Record extracts: Begin

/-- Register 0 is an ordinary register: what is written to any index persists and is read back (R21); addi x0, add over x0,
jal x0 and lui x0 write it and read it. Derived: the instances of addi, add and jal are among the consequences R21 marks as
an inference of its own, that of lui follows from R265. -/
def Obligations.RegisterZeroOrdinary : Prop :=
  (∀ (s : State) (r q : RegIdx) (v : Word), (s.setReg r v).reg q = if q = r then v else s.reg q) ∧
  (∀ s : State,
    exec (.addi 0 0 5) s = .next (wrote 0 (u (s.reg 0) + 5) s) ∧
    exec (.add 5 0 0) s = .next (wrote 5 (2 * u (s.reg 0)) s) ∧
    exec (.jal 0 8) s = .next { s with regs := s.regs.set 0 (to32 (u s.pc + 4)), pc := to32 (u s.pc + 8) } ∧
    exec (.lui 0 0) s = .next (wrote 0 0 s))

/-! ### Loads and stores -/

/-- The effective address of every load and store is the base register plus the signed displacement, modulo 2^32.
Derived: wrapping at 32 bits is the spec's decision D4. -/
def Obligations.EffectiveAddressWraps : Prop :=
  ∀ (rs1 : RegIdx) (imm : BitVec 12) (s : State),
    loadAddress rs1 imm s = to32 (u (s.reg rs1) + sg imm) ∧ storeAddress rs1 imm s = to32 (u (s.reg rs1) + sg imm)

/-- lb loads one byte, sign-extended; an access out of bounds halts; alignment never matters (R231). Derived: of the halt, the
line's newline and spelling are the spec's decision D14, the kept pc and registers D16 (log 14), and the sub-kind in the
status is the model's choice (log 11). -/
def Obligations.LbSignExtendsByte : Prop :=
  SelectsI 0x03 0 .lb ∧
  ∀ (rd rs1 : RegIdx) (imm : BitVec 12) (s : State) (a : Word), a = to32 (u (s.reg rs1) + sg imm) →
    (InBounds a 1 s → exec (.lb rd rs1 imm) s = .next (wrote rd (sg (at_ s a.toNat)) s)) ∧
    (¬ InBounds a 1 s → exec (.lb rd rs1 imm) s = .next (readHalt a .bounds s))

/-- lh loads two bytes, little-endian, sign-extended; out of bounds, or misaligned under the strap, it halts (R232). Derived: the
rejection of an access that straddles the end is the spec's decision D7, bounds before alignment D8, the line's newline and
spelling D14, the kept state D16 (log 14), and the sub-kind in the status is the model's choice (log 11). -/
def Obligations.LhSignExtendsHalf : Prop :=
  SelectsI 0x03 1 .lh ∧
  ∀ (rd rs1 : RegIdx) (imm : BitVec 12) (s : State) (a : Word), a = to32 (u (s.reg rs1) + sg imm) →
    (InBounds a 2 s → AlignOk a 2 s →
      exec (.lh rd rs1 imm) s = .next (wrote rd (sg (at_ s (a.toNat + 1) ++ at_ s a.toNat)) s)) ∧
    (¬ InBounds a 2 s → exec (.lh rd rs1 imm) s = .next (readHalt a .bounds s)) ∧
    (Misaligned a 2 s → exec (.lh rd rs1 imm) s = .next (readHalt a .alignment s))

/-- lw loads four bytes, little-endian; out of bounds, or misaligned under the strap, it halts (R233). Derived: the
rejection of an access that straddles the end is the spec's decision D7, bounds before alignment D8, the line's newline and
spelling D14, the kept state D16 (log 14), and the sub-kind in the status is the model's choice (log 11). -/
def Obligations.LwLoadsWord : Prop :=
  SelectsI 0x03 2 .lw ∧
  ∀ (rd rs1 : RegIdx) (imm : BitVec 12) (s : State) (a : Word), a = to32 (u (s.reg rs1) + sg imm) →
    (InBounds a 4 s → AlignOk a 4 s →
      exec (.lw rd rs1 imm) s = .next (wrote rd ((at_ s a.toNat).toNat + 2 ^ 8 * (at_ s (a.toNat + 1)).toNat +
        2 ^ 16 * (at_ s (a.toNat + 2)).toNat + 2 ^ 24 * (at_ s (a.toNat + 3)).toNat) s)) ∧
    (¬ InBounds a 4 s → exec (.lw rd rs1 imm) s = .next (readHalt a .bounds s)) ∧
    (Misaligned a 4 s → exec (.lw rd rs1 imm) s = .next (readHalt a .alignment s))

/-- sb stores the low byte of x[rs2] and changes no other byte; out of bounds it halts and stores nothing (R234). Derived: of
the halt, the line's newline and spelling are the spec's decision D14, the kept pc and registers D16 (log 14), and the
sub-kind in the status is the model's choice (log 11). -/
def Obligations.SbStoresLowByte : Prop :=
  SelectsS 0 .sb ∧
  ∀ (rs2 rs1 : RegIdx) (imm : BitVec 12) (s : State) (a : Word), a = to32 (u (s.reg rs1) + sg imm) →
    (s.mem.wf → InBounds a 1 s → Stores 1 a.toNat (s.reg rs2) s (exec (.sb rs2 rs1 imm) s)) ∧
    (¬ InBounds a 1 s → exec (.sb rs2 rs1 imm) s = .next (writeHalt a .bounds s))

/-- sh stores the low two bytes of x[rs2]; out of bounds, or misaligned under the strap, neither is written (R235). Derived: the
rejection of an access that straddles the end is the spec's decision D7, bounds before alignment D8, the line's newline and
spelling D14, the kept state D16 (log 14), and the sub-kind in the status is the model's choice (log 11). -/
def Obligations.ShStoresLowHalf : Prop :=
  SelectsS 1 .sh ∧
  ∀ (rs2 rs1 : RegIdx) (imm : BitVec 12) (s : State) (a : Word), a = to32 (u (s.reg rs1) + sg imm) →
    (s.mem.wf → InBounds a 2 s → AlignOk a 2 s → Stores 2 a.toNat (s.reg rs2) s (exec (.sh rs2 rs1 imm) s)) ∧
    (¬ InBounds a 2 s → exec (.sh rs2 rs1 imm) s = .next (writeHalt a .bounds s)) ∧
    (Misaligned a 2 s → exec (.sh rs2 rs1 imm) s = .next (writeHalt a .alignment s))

Record extracts: End
Record extracts: Begin

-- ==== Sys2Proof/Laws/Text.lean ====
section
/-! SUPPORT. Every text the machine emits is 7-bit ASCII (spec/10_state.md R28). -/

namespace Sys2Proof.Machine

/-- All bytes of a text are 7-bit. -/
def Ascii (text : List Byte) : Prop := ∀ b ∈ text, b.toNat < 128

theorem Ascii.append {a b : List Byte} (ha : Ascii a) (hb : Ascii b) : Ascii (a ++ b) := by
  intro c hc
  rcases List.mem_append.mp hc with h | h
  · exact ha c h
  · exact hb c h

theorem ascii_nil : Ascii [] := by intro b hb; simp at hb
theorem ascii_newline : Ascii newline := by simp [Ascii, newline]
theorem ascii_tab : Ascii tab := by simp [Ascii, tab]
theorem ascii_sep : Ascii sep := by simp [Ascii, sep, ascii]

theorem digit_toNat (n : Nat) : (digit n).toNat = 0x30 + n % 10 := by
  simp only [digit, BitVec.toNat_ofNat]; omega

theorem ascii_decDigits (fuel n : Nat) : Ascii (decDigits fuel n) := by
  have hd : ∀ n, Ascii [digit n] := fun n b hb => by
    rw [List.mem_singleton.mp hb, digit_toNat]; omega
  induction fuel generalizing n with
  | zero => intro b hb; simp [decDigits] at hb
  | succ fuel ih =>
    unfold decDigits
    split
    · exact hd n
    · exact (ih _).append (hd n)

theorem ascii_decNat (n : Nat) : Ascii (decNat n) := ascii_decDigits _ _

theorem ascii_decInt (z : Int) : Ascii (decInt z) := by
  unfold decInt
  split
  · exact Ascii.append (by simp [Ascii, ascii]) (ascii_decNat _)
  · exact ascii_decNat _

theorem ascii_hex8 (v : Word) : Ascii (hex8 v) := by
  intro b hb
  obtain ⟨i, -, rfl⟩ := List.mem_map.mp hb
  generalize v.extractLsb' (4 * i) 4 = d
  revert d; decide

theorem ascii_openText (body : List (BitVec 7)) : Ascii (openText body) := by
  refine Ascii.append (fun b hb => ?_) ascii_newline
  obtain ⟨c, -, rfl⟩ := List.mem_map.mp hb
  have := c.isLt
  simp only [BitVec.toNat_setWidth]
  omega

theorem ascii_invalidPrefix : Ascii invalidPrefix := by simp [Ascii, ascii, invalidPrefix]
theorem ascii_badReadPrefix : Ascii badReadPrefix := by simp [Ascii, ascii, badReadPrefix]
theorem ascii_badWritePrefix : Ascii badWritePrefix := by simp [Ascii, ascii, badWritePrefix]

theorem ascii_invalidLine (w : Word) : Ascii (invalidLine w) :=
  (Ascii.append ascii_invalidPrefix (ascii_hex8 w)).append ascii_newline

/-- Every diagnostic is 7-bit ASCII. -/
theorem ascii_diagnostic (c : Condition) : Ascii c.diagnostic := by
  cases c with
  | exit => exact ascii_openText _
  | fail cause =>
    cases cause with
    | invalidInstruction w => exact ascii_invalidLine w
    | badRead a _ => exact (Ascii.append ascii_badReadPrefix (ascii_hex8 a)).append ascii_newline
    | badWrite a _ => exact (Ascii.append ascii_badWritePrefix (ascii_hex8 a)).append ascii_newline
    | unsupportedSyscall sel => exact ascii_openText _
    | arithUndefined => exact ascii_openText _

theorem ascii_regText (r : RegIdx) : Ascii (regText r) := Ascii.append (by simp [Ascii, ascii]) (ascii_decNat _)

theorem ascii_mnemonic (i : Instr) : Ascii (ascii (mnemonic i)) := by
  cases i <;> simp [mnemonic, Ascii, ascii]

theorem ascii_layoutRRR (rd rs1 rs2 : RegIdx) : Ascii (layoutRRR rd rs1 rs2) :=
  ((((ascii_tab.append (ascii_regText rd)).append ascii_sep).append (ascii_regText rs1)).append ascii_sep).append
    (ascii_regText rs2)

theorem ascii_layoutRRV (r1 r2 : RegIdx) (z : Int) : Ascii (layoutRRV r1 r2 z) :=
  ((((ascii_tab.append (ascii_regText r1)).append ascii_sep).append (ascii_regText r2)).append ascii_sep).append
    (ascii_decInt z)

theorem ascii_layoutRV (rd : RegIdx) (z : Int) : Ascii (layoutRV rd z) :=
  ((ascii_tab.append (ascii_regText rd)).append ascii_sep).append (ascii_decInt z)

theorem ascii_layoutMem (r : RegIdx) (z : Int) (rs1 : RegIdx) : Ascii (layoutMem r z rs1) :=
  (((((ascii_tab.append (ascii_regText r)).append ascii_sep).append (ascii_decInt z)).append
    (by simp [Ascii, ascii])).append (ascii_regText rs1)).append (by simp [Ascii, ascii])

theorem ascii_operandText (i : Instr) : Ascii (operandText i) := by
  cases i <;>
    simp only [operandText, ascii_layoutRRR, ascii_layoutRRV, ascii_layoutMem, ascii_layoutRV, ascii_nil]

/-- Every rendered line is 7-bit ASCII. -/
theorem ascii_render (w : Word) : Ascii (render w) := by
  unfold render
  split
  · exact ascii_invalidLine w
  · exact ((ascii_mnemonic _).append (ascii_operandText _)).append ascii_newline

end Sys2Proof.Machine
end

Record extracts: End

▶ [What you should do] Count every line of the data above that includes the word "with", then state the total and nothing more.

▶ [Problem solution] 5